I've used both v1 and v1p1beta, and run into an error with longer files. (48 mins is as long as I've tried, and 15 mins causes the same problem, though 3 mins does not). I've tried both the promise pattern and separating the request into two parts -- one to start the longRunningRecognize process, and the other to check on results after waiting.
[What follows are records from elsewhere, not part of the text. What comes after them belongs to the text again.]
-- ==== Sys2Proof/Machine/Journal.lean ====
section
/-! DEFINITION. Bridge frames out, and the change journal (R61 to R65): record images, fullness, the tail latch and
the twin's copy. -/

namespace Sys2Proof.Machine

/-- SOLO, LEAD, FOLLOW, ISOLATED: the codes of BRIDGE.ROLE. -/
def roleSolo : Nat := 0
def roleLead : Nat := 1
def roleFollow : Nat := 2
def roleIsolated : Nat := 3

/-- The chip is LEAD or FOLLOW of a formed pair whose Bridge is trained. -/
def State.inPair (s : State) : Bool :=
  s.bridge.paired && s.flag Reg.bridgeStatusTrained &&
    (s.getF Reg.bridgeRole == roleLead || s.getF Reg.bridgeRole == roleFollow)

/-- Send a Bridge frame: its kind's next SEQ and the present EPOCH go into the header (R357). -/
def State.bridgeSend (s : State) (kind : Nat) (payload : List Byte) : State :=
  let q := mapGet 0 kind s.bridge.seqTx
  { s with
    bridge := { s.bridge with seqTx := mapSet 0 kind ((q + 1) % 65536) s.bridge.seqTx }
    out := { s.out with bridge := s.out.bridge ++ [⟨kind, q, s.getF Reg.linkEpoch, payload⟩] } }

/-- The KINDs of journal records (R61). -/
inductive JournalKind where
  | genesis
  | lathApplied
  | lathRejected
  | enrolled
  | sessionOpen
  | sessionFail
  | sessionClose
  | fieldWrite
  | fault
  | makerEntry
  | lostRecords
  | relathCancelled
  deriving DecidableEq, Repr

/-- The number of a KIND. -/
def JournalKind.code : JournalKind → Nat
  | .genesis => 1
  | .lathApplied => 2
  | .lathRejected => 3
  | .enrolled => 4
  | .sessionOpen => 5
  | .sessionFail => 6
  | .sessionClose => 7
  | .fieldWrite => 8
  | .fault => 9
  | .makerEntry => 10
  | .lostRecords => 11
  | .relathCancelled => 12

/-- The kinds that use the last four places (R63). -/
def JournalKind.reserve : JournalKind → Bool
  | .fault => true
  | .makerEntry => true
  | .sessionOpen => true
  | .sessionFail => true
  | .sessionClose => true
  | _ => false

/-- What a record says beside its SEQ, time and chain. -/
structure JournalNote where
  kind : JournalKind
  role : Nat
  port : Nat
  detail : Nat
  subject : Nat
  digest : Nat
  deriving DecidableEq, Repr

/-- Unacknowledged records (R63). -/
def State.unacked (s : State) : Nat := s.journal.next - s.journal.first

/-- 4,092 or more records are unacknowledged: a command or host write that would create a record fails (R63). -/
def State.journalFull (s : State) : Bool := decide (4092 ≤ s.unacked)

/-- The CHAIN of the next record: the tail latch's, or the digest of DEVICE_UID (R62). -/
def State.chain (s : State) : Nat :=
  match s.drone.tail with
  | some t => t.2.toNat
  | none => (Config.sha384 (leBytes 8 Config.deviceUid.toNat)).toNat

/-- The 128-byte image of the next record (R61). -/
def State.journalImage (s : State) (n : JournalNote) : List Byte :=
  leBytes 4 s.journal.next ++ leBytes 1 n.kind.code ++ leBytes 1 n.role ++ leBytes 1 n.port ++
    leBytes 1 (bit s.timeValid + 2 * bit s.returnedPart) ++ leBytes 6 (s.nowNs / 1000000000) ++ leBytes 2 0 ++
    leBytes 4 (s.nowNs % 1000000000) ++ leBytes 4 n.detail ++ leBytes 8 n.subject ++ beBytes 48 n.digest ++
    beBytes 48 s.chain

/-- The byte of spine memory at which the journal holds the record with a SEQ: 4,096 places of 128 bytes. -/
def journalAddr (seq : Nat) : Nat := seq % 4096 * 128

/-- The byte of spine memory at which the twin ring holds its n-th record. -/
def twinRingAddr (n : Nat) : Nat := 524288 + n % 4096 * 128

/-- The first bytes of the failure capsule, the divergence log and the margin plan in spine memory. -/
def capsuleAddr : Nat := 1048576
def divergenceAddr : Nat := 1064960
def planAddr : Nat := 1130496

/-- Write the next record into its place; the tail latch follows in the same cycle (R62). EV_5 is raised as the count
rises to 3,584 (R63). -/
def State.journalAppend (s : State) (n : JournalNote) : State :=
  let img := s.journalImage n
  let q := s.journal.next
  let before := s.unacked
  let s := s.writeBytes .spine .spine (journalAddr q) img
  let s := { s with
    journal := { s.journal with next := q + 1 }
    drone := { s.drone with tail := some (q, Config.sha384 img) } }
  if before = 3583 then s.raise 5 else s

/-- Write the waiting LOST_RECORDS record once a place below the last four is free (R63). -/
def State.journalFlush (s : State) : State :=
  if s.journal.lost = 0 || s.journalFull then s
  else
    let n := s.journal.lost
    ({ s with journal := { s.journal with lost := 0 } }).journalAppend ⟨.lostRecords, 0, 4, n, 0, 0⟩

/-- Send the records that the twin has not been sent, at most the 4,096 that the journal holds (R371), each charged to JOURNAL while it has grains (R65, R404). A
record that reads as damaged is lost and not sent (R483). -/
def State.journalSendUpTo (s : State) : Nat → State
  | 0 => s
  | fuel + 1 =>
    if !s.inPair || s.journal.next ≤ s.journal.sent then s
    else
      let a := s.ask 13 4 4
      if !a.2 then a.1
      else
        let q := max s.journal.sent (s.journal.next - 4096)
        let r := a.1.readBytes .spine .spine (journalAddr q) 128
        let s := { r.1 with journal := { r.1.journal with sent := q + 1 } }
        let s := if r.2.2 then s.bridgeSend 0x40 r.2.1 else s
        s.journalSendUpTo fuel

/-- Send every record that waits for the twin. -/
def State.journalSend (s : State) : State := s.journalSendUpTo (s.journal.next - s.journal.sent)

/-- Write a record, or count it as lost where it finds no place (R63). A device record keeps out of the last four
places; FAULT, MAKER_ENTRY and session records may take them. An entry into Deep Hold writes no further record
(R108). -/
def State.note (s : State) (n : JournalNote) : State :=
  if s.phase = .deepEntry then s
  else
  let s := s.journalFlush
  let limit := if n.kind.reserve then 4096 else 4092
  if s.unacked < limit then
    let q := s.journal.next
    let s := s.journalAppend n
    let s := if n.kind = .fault then { s with journal := { s.journal with lastFault := some q } } else s
    s.journalSend
  else { s with journal := { s.journal with lost := s.journal.lost + 1 } }

/-- The role of a session as the journal writes it. -/
def sessionRole (x : Session) : Nat :=
  match x.role with
  | some r => roleCode r
  | none => 0

/-- End a port's session, with its SESSION_CLOSE record if it held a role (R46, R61). -/
def State.endSession (s : State) (p : Port) : State :=
  let x := s.session p
  match x.role with
  | none => s
  | some r => (s.setSession p { x with role := none, keySlot := 0 }).note ⟨.sessionClose, roleCode r, portCode p, 0, 0, 0⟩

end Sys2Proof.Machine
end

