/-- The carrier samples of a symbol that a path's channel gives: sample k comes from the S_D path samples that R129 names.
The response of the decimators is the part's own; units of 2^-32. -/
def State.carrierStream (s : State) (c : Nat) (y : SymLatch) (p : Nat) (r : RxRun) : List Sample :=
  let z := s.translated c y p r
  if z.isEmpty then []
  else (List.range (y.span / 2 ^ y.log2D)).map fun k =>
    Config.decimated y.log2D ((z.drop (2 ^ y.log2D * k)).take (spanSamples y.log2D))

/-- The carrier samples of a symbol, by path. -/
def State.carrierStreams (s : State) (c : Nat) (y : SymLatch) (runs : List RxRun) : List (List Sample) :=
  (List.range 64).map fun p => match runs[p]? with
    | some r => s.carrierStream c y p r
    | none => []

/-! ## Settings in force (R143) -/

/-- The value in force at the chain of a path-wide setting. -/
def State.inForce (s : State) (f : Fld) : Nat := mapGet f.rst f.key s.tx.inForce

/-! ## The carrier sum and attenuation (R142, R144, R469) -/

/-- The sum of a path's carriers over a stretch that ends now: in each sample of those that then were enabled and had had a
symbol start since they restarted. -/
def State.carrierSum (s : State) (carriers : List (List Sample)) : List Sample :=
  let n := (carriers.map List.length).foldl max 0
  (List.range n).map fun i =>
    (s.viewAt (s.drone.ticks - 4 * (n - i))).carriers.foldl (fun y c => addSample y ((carriers.getD c []).getD i (0, 0)))
      (0, 0)

/-- The gain of a path's carrier sum in 0.0001 dB: ATTEN_ACTIVE, and its tile's temperature factor in force. -/
def State.sumGain (s : State) (p : Nat) : Int :=
  s.tx.comp.getD (p / 8) 0 - 2500 * (s.getF (Reg.txAttenAttenActive p) : Nat)

/-! ## Crest reduction (R146, R147) -/

/-- The tap t of pulse set k of a path's half, in units of 2^-15. -/
def State.pulseTap (s : State) (p k t : Nat) : Sample :=
  let h := halfOf p
  let f : Fld × Fld :=
    if t < 63 then (Reg.cfrPulseARe h k t, Reg.cfrPulseAIm h k t)
    else if t = 63 then (Reg.cfrPulseMRe h k, Reg.cfrPulseMIm h k)
    else (Reg.cfrPulseBRe h k (t - 64), Reg.cfrPulseBIm h k (t - 64))
  (toSigned 16 (s.getF f.1), toSigned 16 (s.getF f.2))

/-- The places of the local maxima of |z| above a threshold, in time order, among the samples of which both neighbours are
known; of equal neighbours the first counts. -/
def peaksAbove (t : Nat) (z : List Sample) : List Nat :=
  let m (j : Nat) : Nat := normSq (z.getD j (0, 0))
  (List.range (z.length - 1)).filter fun j =>
    decide (0 < j) && decide (t * t < m j) && decide (m (j - 1) < m j) && decide (m (j + 1) ≤ m j)

/-- The sample of x nearest to a place of its 2x interpolated copy; half-way between two it is either (log 179). -/
def nearestSample (j : Nat) : Nat := if j % 2 = 0 then j / 2 else j / 2 + Config.freeOf 146 [j] % 2

/-- The excess of a peak over the threshold, at the peak's phase, in units of 2^-80. -/
def excess (t : Nat) (z : Sample) : Sample :=
  let part (v : Int) : Int := v * 2 ^ 65 - t * v * 2 ^ 130 / (modulus65 z : Nat)
  (part z.1, part z.2)

/-- A pulse of set `k` taken off around place `q`, from place `lo` on. -/
def State.takePulse (s : State) (p k : Nat) (q : Int) (g : Sample) (lo : Nat) (x : List Sample) : List Sample :=
  ((List.range x.length).zip x).map fun y =>
    let t : Int := y.1 + 63 - q
    if y.1 < lo ∨ t < 0 ∨ 126 < t then y.2
    else
      let d := shiftSample 80 (mulSample g (s.pulseTap p k t.toNat))
      (y.2.1 - d.1, y.2.2 - d.2)

/-- What a crest-reduction stage of a path keeps; before its first samples, nothing but zeros. -/
def State.cfrMem (s : State) (p k : Nat) : CfrMem :=
  (s.tx.cfr.find? fun x => x.path == p && x.stage == k).getD ⟨p, k, List.replicate 63 (0, 0), [], [], [(0, 0), (0, 0)]⟩

/-- A crest-reduction stage at work over a stretch: the 63 samples before it and its own, the pulses to go on, and the
centres of the peaks cancelled, latest first, by their place in these samples. -/
structure CfrWork where
  x : List Sample
  pulses : List (Int × Nat × Sample)
  centres : List Int
  deriving DecidableEq, Repr

/-- A crest-reduction stage over a stretch `x` with its doubled copy `z`: what it keeps, the samples that it is done with,
which are as many and lie 63 samples back, and how many peaks it cancelled (R146). -/
def State.cfrStage (s : State) (p t : Nat) (m : CfrMem) (x z : List Sample) : CfrMem × List Sample × Nat :=
  let k := s.getF (Reg.txCfrPulseActive p)
  let n := x.length
  let z := m.ends ++ z
  let old : CfrWork := ⟨m.pulses.foldl (fun y v => s.takePulse p v.2.1 (v.1 + 63) v.2.2 63 y) (m.tail ++ x),
    m.pulses.map fun v => (v.1 + 63, v.2), m.recent.map (· + 63)⟩
  let w := (peaksAbove t z).foldl (fun (a : CfrWork) j =>
    let q : Int := 62 + nearestSample j
    if 4 ≤ (a.centres.filter fun c => decide (q < c + 64)).length then a
    else
      let g := excess t (z.getD j (0, 0))
      ⟨s.takePulse p k q g 0 a.x, a.pulses ++ [(q, k, g)], q :: a.centres⟩) old
  let back (q : Int) : Int := q - 63 - n
  (⟨p, m.stage, w.x.drop n, (w.pulses.map fun v => (back v.1, v.2)).filter fun v => decide (-63 ≤ v.1),
    (w.centres.map back).filter fun c => decide (-65 < c), z.drop (z.length - 2)⟩,
   w.x.take n, w.centres.length - old.centres.length)

/-- What a chain measured of a stretch: saturated samples, peaks cancelled, and peaks left. -/
structure ChainCount where
  saturated : Nat
  cancelled : Nat
  residual : Nat
  deriving DecidableEq, Repr

/-- The crest reduction of a path over a stretch, by the settings in force (R146, R148): what it counts, and what its stages
keep. -/
def State.cfr (s : State) (p : Nat) (x : List Sample) (doubled : List (List Sample)) : ChainCount × List CfrMem :=
  if s.inForce (Reg.txCtrlCfrEn p) = 0 then (⟨0, 0, 0⟩, [])
  else
    let t := s.inForce (Reg.txCfrThreshold p)
    let n := s.inForce (Reg.txCfrStages p) + 1
    let r := (List.range n).foldl (fun (a : List Sample × ChainCount × List CfrMem) k =>
      let y := s.cfrStage p t (s.cfrMem p k) a.1 (doubled.getD k [])
      let z := saturate y.2.1
      (z.1, ⟨a.2.1.saturated + z.2, a.2.1.cancelled + y.2.2, 0⟩, a.2.2 ++ [y.1])) (x, ⟨0, 0, 0⟩, [])
    let m := s.cfrMem p 2
    let z := m.ends ++ doubled.getD n []
    ({ r.2.1 with residual := (peaksAbove t z).length }, r.2.2 ++ [{ m with ends := z.drop (z.length - 2) }])

/-! ## The test tone (R160, R161) -/

/-- Entry `i` of the quarter-wave table in signed 1.15. -/
def toneTable (i : Nat) : Int := satSigned 16 (roundDiv (sinTurn ((2 * i + 1) * 2 ^ 51 : Nat)) (2 ^ 65))

/-- The phase of a tone at a tick: a sample is one tick. -/
def Tone.phaseAt (x : Tone) (tick : Nat) : Nat := (x.phase + x.ftw * (tick - x.tick)) % 2 ^ 32

/-- The tone at a phase and an amplitude. -/
def toneAt (ph amp : Nat) : Sample :=
  let i := bits ph 20 10
  let n := toneTable i
  let c := toneTable (1023 - i)
  let v : Sample := match ph / 2 ^ 30 with
    | 0 => (c, n)
    | 1 => (-n, c)
    | 2 => (-c, -n)
    | _ => (n, -c)
  shiftSample 16 (v.1 * amp, v.2 * amp)

/-- The signal with the tone that a path had at a tick: added to it, or in its place. -/
def State.toned (s : State) (p tick : Nat) (x : Sample) : Sample :=
  match (s.viewAt tick).tones.find? fun y => y.path == p with
  | none => x
  | some y =>
    let t := toneAt (y.phaseAt tick) y.amp
    if y.replaces then t else addSample x t

/-! ## Pre-distortion (R149, R150) -/

/-- The coefficients of a bank, in units of 2^-12. -/
def State.dpdCoefs (s : State) (p b : Nat) : List Sample :=
  (toSigned 16 (s.getF (Reg.dpd0Re p b)), toSigned 16 (s.getF (Reg.dpd0Im p b))) ::
    (List.range 39).map fun j => (toSigned 16 (s.getF (Reg.dpdIRe p b j)), toSigned 16 (s.getF (Reg.dpdIIm p b j)))

/-- The terms in the order of their coefficients: the delay of the sample, that of the sample whose magnitude weighs it,
and the power of that magnitude. -/
def dpdTerms : List (Int × Int × Nat) :=
  (List.range 25).map (fun i => (((i / 5 : Nat) : Int), ((i / 5 : Nat) : Int), i % 5)) ++
  (List.range 9).map (fun i => (((i / 3 : Nat) : Int), ((i / 3 : Nat) : Int) + 1, i % 3 + 1)) ++
  (List.range 6).map fun i => (((i / 2 : Nat) : Int), ((i / 2 : Nat) : Int) - 1, i % 2 + 1)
The error is shown below the code samples for both.

Example promise version of request:

import speech from '@google-cloud/speech';

const client = new speech.v1p1beta1.SpeechClient();

const audio = {
  uri: 'gs://my-bucket/file.m4a'
};

const config = {
  encoding: 'AMR_WB',
  sampleRateHertz: 16000,
  languageCode: 'en-US',
  enableWordTimeOffsets: true,
  enableSpeakerDiarization: true
};

const request = {
  audio,
  config
};

client.longRunningRecognize(request)
  .then(data => {
    const operation = data[0];
    return operation.promise();
  })
  .then(data => {
    const response = data[0];
    const results = response.results;
    const transcription = results
      .filter(result => result.alternatives)
      .map(result => result.alternatives[0].transcript)
      .join('\n');
    console.log(transcription);
  })
  .catch(error => {
    console.error(error);
  });

(I've since closed the tab with the results, but I think this returned an error object that just said { error: { code: 13 } }, which matches the below, more descriptive error).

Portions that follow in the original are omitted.